━━ TASK MATERIAL ━━

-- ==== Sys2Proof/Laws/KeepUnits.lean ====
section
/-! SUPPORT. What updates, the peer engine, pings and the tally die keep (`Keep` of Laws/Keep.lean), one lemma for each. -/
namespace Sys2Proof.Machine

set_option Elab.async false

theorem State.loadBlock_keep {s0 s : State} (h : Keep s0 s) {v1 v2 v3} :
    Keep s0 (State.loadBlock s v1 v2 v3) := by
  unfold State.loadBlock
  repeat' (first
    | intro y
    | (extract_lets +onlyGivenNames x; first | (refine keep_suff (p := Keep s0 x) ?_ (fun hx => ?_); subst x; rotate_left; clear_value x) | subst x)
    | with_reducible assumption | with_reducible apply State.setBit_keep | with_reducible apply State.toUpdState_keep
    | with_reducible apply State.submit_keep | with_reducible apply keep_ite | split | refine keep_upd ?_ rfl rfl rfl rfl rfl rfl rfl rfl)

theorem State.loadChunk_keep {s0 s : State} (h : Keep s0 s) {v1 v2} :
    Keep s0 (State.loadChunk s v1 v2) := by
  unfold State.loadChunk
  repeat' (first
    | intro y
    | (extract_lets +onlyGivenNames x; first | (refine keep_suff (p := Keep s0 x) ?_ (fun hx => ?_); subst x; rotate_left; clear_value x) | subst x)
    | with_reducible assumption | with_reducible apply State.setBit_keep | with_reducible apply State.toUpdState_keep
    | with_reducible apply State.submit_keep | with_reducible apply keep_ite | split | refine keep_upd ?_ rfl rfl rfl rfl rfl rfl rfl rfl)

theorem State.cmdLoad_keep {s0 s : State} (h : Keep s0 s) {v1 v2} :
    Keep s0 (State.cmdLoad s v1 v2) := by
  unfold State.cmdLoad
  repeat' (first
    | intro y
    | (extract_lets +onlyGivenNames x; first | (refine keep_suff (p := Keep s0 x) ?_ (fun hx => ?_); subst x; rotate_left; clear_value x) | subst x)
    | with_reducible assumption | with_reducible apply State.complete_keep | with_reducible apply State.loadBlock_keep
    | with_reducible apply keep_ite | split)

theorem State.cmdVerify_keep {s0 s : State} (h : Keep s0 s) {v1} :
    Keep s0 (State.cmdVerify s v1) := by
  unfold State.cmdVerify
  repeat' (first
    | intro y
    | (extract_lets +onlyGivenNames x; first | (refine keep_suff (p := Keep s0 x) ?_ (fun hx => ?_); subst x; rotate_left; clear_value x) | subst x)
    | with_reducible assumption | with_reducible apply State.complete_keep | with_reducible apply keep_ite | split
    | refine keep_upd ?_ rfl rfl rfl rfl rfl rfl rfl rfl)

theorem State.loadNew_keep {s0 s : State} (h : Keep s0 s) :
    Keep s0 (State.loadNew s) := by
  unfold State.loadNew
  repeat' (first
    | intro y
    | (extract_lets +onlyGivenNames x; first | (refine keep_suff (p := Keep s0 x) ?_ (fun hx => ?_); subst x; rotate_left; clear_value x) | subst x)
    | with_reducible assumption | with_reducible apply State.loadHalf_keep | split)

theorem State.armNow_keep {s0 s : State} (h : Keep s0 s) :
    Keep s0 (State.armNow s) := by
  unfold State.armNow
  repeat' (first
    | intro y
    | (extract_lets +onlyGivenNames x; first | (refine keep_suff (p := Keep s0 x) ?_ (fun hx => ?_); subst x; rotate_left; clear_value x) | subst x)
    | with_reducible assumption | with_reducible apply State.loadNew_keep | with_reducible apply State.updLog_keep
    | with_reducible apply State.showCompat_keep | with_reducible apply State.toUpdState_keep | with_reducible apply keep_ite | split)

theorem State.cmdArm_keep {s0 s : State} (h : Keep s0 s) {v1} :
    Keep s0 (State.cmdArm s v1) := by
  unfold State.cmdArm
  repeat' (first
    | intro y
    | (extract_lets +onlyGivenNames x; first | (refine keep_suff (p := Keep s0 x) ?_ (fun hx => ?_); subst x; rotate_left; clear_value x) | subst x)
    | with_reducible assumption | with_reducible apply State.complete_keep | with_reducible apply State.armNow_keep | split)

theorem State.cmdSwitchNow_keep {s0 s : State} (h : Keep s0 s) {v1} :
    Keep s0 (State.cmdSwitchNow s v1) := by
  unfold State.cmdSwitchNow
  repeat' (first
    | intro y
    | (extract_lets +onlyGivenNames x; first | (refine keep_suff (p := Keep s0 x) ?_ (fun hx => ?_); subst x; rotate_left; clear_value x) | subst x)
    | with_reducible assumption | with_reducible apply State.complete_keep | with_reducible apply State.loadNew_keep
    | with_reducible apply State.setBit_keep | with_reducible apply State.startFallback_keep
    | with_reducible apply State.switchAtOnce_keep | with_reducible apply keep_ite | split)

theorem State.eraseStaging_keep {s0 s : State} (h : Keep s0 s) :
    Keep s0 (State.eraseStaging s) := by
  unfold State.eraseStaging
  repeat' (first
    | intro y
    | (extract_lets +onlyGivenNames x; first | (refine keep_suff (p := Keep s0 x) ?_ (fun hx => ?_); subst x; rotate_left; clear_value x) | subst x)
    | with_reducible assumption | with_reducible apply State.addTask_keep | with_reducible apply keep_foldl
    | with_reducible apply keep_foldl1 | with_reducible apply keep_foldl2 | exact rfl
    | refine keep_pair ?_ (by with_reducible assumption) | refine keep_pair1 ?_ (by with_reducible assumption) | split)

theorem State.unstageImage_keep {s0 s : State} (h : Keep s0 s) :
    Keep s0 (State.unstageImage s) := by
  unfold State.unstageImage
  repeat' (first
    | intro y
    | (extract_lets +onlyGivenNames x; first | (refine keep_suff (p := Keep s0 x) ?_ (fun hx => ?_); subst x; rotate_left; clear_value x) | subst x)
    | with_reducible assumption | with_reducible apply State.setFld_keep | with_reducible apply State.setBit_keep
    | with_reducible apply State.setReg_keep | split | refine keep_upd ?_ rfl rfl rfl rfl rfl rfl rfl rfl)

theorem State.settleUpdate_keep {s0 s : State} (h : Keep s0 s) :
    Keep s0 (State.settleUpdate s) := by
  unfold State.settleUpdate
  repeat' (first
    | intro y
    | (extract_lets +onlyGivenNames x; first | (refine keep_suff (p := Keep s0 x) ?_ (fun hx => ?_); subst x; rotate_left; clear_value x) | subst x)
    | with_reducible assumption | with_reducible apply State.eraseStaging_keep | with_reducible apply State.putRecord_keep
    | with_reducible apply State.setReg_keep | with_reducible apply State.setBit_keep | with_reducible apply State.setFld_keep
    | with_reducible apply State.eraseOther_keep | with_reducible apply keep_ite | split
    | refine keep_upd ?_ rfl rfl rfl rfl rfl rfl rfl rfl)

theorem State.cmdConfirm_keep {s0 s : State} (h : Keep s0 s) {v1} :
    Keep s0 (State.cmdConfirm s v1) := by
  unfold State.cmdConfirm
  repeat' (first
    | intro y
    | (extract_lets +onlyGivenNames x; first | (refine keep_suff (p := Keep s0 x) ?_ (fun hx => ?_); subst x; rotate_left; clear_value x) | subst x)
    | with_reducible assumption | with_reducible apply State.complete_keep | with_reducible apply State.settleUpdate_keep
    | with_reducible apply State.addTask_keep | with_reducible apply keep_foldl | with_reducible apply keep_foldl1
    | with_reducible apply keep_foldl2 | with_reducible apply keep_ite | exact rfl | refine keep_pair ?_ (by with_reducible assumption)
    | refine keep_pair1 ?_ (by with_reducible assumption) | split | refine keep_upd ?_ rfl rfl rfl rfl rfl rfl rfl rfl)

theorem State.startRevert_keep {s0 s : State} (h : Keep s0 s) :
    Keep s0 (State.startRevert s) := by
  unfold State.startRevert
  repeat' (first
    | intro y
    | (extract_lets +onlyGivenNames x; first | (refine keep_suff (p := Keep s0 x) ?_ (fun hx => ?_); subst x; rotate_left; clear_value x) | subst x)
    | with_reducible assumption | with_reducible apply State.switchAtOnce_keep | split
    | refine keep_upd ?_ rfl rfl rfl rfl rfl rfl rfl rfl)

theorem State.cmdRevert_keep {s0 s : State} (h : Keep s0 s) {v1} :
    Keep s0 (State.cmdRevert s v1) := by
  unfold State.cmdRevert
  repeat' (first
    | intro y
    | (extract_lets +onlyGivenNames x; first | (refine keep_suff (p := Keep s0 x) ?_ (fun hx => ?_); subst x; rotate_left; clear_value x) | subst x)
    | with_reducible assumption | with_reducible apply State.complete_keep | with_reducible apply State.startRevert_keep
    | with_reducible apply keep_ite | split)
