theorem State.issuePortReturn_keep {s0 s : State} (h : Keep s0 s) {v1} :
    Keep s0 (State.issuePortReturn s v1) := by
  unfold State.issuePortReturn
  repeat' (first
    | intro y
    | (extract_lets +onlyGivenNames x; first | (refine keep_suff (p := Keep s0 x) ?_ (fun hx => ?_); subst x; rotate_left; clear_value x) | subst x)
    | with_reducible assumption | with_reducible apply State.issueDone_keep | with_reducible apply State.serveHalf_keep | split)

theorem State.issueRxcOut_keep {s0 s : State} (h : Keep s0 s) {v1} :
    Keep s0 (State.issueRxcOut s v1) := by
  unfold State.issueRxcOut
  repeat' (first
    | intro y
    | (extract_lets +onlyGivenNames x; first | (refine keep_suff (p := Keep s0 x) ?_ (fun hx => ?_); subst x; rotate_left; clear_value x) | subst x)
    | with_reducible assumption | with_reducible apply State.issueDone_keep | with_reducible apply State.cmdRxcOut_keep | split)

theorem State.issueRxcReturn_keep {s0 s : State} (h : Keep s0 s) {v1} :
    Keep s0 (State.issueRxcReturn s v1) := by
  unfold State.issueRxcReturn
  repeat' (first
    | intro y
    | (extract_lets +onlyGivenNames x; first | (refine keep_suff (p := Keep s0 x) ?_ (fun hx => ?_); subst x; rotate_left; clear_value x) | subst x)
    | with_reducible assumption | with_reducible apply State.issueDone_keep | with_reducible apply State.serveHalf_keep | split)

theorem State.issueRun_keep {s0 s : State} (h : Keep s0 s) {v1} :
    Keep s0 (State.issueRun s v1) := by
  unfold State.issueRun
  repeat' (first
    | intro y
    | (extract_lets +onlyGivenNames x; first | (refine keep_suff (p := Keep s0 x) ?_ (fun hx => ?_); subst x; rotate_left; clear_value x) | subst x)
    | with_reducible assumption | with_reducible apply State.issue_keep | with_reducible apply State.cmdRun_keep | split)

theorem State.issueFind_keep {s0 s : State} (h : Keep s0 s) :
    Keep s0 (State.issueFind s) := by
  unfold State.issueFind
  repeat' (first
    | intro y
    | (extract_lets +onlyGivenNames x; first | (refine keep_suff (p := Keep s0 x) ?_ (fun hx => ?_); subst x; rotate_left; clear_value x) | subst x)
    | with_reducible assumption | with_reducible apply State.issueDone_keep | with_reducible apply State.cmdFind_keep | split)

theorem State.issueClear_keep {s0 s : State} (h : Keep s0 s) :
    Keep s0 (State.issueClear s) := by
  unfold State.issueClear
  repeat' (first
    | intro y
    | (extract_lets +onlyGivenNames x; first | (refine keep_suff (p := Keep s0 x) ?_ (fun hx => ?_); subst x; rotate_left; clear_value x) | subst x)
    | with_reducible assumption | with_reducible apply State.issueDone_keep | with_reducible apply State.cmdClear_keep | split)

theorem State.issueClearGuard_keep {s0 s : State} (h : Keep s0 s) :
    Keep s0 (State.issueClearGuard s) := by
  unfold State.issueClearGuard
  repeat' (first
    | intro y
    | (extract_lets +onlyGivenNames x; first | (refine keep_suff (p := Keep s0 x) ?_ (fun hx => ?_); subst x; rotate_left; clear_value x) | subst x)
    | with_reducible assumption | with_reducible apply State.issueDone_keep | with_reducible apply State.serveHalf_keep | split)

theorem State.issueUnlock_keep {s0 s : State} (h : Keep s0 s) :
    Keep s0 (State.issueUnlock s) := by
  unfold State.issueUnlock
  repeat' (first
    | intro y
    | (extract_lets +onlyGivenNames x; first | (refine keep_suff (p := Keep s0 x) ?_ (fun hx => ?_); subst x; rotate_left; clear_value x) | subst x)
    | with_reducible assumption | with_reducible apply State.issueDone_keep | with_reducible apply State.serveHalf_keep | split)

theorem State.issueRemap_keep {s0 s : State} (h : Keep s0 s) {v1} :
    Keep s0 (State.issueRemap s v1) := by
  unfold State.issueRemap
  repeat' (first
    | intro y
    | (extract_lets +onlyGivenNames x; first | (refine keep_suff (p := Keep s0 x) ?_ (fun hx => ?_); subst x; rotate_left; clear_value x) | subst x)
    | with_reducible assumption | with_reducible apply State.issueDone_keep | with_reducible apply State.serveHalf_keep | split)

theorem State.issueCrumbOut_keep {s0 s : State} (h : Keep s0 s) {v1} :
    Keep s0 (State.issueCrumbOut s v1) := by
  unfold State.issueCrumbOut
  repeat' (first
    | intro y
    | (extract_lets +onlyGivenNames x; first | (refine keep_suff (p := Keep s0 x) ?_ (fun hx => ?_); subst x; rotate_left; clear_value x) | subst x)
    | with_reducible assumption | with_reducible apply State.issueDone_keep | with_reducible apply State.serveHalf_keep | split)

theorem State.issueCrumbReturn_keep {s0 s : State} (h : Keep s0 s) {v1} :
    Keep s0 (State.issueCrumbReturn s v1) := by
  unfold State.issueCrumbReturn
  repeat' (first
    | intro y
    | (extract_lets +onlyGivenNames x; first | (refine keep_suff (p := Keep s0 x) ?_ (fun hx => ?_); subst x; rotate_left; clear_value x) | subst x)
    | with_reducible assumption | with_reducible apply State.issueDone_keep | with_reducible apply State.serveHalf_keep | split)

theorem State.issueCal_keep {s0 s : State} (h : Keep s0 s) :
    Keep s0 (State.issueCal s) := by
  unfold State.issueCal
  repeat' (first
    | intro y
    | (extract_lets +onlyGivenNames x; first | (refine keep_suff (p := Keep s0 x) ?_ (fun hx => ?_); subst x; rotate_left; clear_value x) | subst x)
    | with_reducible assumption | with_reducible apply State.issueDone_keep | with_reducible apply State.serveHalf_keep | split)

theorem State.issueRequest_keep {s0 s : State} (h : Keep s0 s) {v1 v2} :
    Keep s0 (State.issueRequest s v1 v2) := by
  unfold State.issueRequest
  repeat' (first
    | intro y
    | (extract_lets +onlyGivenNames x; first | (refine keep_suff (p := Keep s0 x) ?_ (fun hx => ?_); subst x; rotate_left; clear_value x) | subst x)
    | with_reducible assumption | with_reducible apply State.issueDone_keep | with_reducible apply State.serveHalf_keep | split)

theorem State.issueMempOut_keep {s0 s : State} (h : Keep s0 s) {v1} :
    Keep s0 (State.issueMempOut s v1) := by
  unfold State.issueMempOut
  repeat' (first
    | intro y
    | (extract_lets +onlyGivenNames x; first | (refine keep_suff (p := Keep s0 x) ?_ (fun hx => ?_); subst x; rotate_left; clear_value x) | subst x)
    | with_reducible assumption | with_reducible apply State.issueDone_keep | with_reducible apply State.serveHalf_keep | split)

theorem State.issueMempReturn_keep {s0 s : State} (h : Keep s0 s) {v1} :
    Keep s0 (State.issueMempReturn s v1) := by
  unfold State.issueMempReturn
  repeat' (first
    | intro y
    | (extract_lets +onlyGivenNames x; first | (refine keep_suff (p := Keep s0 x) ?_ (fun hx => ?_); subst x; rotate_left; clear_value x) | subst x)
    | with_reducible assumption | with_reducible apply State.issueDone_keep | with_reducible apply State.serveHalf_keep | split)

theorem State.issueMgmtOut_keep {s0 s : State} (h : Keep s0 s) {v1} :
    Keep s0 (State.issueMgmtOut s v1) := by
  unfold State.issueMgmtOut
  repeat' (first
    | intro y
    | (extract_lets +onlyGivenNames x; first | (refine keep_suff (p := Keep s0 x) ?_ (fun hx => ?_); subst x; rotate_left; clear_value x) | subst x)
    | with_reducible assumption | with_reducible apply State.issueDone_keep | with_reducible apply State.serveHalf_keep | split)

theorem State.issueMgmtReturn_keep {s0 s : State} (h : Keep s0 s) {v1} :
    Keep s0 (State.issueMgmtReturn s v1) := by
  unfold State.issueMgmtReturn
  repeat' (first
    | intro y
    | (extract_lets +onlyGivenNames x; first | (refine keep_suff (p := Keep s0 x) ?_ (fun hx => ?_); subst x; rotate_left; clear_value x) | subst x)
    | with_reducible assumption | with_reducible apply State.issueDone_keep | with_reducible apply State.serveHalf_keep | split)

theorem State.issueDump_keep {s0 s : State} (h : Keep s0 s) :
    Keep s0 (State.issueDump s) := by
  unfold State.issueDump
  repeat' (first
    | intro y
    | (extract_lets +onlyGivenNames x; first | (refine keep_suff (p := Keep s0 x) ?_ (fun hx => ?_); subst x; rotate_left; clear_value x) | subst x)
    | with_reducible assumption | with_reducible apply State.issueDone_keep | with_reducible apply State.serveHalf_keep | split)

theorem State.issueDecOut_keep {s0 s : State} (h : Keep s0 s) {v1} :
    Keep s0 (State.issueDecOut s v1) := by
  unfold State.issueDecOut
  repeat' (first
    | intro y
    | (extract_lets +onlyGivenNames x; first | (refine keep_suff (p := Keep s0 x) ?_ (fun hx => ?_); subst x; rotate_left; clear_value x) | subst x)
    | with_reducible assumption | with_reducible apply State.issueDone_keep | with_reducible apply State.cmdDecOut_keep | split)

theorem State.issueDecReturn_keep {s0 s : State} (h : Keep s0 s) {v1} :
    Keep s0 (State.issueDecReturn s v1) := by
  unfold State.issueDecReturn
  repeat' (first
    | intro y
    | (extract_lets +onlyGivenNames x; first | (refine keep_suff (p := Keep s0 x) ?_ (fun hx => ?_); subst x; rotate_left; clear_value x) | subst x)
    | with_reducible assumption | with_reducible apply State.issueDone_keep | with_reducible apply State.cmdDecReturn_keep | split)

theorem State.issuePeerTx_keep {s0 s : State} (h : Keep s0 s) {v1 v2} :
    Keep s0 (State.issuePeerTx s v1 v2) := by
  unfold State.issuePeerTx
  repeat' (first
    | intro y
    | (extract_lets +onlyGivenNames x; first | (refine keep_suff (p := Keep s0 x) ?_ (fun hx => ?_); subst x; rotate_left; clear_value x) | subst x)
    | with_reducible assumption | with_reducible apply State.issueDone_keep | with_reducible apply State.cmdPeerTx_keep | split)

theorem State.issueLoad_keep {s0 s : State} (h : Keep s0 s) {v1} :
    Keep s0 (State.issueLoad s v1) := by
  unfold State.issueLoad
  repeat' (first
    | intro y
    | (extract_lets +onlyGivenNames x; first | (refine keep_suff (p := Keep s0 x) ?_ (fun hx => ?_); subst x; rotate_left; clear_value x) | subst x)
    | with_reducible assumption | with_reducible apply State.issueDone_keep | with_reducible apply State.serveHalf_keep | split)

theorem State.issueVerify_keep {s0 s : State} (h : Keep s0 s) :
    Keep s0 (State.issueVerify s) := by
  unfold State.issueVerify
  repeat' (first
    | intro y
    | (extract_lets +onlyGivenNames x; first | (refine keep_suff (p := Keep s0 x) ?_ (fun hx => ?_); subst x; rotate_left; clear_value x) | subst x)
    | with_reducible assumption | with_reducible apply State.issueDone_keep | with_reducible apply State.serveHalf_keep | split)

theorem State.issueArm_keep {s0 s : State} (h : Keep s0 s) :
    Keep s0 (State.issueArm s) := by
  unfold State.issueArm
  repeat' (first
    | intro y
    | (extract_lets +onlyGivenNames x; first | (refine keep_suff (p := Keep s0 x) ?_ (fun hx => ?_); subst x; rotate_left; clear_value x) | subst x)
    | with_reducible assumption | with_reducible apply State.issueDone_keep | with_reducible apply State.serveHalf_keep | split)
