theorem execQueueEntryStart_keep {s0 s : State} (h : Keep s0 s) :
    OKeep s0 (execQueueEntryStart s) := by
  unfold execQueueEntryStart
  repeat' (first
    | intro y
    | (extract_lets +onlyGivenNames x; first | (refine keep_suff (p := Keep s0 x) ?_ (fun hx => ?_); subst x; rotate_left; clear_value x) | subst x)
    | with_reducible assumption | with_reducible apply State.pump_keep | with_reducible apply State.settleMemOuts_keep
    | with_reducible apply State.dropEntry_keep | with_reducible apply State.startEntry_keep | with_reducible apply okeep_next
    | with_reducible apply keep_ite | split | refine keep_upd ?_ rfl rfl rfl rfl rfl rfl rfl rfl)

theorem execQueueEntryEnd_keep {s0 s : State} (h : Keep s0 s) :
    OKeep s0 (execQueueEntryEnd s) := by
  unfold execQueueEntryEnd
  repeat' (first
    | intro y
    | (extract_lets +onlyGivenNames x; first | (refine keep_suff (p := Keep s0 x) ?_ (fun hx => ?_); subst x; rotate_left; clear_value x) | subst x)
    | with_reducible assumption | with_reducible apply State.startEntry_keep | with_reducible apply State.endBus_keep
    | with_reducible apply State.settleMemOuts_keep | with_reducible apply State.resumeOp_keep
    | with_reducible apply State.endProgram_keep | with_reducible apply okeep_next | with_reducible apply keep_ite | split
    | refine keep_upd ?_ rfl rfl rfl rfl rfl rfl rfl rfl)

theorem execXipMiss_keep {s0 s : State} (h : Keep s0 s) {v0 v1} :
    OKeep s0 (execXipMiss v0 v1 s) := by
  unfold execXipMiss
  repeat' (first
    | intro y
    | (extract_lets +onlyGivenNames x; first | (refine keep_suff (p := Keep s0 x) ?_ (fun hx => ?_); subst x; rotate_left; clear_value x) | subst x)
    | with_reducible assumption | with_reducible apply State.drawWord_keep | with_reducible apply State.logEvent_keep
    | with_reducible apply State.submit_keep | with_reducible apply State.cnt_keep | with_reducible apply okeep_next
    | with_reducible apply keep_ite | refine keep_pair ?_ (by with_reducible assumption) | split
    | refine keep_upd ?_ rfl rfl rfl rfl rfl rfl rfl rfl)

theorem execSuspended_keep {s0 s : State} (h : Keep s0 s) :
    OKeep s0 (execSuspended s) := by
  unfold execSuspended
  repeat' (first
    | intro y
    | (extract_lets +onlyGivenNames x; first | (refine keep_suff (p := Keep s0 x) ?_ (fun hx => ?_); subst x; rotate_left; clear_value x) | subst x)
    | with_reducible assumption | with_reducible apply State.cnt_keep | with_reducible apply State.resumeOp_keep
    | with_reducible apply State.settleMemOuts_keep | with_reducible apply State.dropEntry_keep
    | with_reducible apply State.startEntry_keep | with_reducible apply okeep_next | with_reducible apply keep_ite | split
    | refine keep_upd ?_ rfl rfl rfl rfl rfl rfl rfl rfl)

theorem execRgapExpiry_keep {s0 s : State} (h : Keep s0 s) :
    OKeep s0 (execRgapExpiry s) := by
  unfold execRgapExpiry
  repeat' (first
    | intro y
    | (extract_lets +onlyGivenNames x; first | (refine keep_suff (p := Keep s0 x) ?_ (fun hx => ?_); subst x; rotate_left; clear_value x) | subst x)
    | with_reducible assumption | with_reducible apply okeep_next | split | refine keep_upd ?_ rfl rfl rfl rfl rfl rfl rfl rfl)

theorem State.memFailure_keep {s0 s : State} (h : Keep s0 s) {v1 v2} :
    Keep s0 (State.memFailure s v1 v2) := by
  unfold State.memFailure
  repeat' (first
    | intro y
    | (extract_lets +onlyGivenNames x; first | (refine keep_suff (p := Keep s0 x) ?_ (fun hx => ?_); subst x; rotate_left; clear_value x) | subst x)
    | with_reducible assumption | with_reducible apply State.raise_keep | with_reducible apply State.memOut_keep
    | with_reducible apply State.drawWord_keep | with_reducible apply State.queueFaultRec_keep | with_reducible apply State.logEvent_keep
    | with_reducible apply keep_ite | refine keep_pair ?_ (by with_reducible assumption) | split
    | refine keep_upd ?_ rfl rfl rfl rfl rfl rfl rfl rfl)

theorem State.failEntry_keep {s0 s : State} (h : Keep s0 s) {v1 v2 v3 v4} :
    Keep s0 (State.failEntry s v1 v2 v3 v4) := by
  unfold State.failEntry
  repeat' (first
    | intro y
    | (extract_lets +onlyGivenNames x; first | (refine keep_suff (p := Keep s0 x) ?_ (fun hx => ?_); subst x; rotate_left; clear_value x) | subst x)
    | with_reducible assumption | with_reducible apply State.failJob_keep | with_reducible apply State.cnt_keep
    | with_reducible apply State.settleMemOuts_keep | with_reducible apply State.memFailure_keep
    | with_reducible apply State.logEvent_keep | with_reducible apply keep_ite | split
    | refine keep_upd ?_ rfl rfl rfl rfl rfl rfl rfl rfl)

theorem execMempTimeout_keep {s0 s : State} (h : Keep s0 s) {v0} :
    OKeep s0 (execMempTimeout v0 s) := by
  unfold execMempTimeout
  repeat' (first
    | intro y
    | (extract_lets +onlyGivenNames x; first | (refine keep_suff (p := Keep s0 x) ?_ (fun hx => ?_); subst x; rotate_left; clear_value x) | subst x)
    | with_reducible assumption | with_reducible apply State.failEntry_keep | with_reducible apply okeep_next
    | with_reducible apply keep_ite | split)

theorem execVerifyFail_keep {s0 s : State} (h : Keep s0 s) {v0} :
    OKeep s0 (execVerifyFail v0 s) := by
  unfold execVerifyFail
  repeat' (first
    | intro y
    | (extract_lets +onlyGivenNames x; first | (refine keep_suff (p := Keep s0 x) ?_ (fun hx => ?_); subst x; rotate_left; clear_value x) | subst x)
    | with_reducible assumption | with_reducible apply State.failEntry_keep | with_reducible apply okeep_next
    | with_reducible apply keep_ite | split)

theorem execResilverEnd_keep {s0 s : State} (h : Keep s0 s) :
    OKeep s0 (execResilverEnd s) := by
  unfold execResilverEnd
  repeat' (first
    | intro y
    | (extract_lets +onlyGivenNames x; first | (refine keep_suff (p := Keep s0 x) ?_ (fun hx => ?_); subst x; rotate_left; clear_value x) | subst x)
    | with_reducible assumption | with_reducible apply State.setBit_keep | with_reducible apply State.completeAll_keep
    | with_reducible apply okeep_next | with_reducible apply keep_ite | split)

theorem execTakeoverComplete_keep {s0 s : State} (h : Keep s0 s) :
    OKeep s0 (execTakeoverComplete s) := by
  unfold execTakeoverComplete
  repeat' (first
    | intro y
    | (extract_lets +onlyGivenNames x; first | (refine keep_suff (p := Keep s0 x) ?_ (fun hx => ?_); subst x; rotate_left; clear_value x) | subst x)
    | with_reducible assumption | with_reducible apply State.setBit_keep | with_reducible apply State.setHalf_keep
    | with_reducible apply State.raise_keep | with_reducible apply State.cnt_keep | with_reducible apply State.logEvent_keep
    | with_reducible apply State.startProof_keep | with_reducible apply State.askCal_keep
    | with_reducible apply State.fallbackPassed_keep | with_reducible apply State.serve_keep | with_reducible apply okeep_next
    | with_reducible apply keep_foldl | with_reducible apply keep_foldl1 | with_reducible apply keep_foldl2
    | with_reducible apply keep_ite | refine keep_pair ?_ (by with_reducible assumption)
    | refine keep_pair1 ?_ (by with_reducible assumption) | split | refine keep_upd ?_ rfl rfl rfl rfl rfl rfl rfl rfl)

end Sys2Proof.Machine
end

━━━

• **WHAT YOU SHOULD DO**
The required answer is the run of lines above, starting at the line with "State.switchAtOnce_keep | split" and ending at the line with "with_reducible apply State.startRevert_keep", reproduced exactly with both ends.

• **OUTPUT OF THE EXERCISE**
    | with_reducible assumption | with_reducible apply State.switchAtOnce_keep | split
    | refine keep_upd ?_ rfl rfl rfl rfl rfl rfl rfl rfl)

theorem State.cmdRevert_keep {s0 s : State} (h : Keep s0 s) {v1} :
    Keep s0 (State.cmdRevert s v1) := by
  unfold State.cmdRevert
  repeat' (first
    | intro y
    | (extract_lets +onlyGivenNames x; first | (refine keep_suff (p := Keep s0 x) ?_ (fun hx => ?_); subst x; rotate_left; clear_value x) | subst x)
    | with_reducible assumption | with_reducible apply State.complete_keep | with_reducible apply State.startRevert_keep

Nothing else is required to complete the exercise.